======== Records for this exercise ========
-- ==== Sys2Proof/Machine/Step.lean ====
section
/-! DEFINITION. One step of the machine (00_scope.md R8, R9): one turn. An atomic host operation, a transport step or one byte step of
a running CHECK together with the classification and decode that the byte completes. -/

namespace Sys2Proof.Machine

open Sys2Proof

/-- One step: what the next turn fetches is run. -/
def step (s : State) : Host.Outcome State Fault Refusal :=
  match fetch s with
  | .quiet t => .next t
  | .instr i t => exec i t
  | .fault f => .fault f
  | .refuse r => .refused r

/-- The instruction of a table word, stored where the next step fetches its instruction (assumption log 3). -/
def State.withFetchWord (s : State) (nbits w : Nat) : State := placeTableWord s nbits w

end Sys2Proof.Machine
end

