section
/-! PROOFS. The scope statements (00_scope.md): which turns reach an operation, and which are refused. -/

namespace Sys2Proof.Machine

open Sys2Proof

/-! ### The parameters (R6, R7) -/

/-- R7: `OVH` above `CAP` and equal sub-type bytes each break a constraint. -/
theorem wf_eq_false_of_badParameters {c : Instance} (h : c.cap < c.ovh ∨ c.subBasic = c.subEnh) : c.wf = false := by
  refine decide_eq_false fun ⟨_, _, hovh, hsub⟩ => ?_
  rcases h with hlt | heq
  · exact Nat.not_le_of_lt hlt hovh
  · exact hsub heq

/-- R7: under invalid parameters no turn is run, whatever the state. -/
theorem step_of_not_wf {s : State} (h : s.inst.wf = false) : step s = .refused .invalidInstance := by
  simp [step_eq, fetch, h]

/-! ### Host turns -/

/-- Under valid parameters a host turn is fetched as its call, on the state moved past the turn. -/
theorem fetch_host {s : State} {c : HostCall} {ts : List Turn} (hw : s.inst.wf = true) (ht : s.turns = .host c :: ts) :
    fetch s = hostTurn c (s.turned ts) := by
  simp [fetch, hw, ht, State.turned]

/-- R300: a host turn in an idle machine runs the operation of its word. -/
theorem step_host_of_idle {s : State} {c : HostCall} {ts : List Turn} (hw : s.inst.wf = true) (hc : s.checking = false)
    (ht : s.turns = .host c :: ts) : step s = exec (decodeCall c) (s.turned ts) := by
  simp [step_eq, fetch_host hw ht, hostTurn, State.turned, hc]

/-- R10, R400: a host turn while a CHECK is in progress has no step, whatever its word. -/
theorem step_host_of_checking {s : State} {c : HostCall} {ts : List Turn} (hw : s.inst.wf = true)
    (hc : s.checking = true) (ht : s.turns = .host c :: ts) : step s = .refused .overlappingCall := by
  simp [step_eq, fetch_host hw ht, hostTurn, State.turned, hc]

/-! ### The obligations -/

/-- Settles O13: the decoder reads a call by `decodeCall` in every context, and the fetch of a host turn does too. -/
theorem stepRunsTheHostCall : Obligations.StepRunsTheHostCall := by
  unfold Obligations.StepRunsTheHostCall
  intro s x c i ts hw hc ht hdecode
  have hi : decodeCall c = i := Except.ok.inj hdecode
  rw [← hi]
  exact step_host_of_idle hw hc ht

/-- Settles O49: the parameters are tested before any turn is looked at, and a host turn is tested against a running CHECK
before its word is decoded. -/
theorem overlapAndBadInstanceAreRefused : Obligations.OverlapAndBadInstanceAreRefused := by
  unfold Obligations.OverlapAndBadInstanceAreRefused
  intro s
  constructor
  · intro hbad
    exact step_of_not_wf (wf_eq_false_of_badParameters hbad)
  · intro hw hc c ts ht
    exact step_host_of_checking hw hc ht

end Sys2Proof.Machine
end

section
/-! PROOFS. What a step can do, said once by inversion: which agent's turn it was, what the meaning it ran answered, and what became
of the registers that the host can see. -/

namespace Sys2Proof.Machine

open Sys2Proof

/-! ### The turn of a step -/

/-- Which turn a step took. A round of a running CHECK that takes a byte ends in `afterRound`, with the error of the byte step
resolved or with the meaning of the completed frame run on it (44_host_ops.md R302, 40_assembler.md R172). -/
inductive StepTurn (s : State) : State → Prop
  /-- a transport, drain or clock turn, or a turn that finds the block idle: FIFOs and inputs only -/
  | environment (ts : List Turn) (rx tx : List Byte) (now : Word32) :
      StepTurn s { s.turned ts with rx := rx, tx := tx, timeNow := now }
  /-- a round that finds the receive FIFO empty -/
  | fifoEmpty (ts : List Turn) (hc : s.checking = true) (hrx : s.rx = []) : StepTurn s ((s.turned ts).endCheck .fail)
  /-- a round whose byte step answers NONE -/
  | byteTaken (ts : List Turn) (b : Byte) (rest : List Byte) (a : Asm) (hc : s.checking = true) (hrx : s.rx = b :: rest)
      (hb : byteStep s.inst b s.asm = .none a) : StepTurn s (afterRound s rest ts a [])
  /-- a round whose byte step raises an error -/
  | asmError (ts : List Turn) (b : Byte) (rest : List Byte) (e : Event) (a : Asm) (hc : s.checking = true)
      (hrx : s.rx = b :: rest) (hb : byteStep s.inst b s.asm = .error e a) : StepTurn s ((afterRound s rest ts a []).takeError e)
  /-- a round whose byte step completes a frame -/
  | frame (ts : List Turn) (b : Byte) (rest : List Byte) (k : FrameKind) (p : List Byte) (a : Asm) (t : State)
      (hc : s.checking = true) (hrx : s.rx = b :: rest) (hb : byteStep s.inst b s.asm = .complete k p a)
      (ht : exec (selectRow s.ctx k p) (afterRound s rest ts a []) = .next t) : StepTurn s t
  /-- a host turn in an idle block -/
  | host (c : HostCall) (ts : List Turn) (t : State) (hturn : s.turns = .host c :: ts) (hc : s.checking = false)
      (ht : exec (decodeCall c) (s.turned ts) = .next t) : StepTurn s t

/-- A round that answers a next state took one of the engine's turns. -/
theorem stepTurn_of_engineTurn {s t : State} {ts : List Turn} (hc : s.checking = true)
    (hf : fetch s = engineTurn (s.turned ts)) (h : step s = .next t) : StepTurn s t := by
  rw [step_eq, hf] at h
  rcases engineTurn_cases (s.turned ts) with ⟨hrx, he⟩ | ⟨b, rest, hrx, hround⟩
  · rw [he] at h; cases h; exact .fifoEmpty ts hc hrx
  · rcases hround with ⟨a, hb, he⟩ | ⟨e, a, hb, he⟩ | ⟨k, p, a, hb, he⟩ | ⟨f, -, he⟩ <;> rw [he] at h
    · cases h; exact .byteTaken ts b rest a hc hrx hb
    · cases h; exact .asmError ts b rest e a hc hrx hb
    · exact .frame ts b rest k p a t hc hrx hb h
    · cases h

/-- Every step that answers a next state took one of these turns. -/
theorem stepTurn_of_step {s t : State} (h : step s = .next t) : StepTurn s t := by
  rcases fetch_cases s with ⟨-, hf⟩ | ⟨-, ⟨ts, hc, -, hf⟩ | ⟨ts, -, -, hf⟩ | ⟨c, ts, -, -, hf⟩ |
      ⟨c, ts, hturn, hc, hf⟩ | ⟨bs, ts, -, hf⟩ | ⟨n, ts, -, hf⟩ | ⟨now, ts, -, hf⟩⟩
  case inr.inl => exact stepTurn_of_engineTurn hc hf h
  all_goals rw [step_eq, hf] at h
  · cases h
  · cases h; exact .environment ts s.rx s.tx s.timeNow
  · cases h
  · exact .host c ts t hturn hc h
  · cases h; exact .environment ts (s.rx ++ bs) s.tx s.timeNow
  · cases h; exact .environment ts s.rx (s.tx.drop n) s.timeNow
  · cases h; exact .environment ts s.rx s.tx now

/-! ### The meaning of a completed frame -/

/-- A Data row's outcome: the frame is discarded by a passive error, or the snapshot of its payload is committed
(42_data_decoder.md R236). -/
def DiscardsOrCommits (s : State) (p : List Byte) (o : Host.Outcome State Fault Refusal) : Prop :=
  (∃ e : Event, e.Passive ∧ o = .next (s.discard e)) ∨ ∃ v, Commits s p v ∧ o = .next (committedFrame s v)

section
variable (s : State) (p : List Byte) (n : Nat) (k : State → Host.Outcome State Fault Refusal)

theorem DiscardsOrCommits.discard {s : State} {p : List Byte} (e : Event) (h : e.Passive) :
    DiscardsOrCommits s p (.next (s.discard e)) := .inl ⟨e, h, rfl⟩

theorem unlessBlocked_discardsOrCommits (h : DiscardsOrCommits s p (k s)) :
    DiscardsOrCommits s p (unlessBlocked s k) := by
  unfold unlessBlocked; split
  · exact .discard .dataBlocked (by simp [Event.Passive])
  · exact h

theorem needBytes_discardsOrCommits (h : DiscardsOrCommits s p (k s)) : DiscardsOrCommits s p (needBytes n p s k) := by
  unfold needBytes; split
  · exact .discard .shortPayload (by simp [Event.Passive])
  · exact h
========
Work out how many lines in the records hold the word "turns", and answer with that number alone.

Exercise result:
8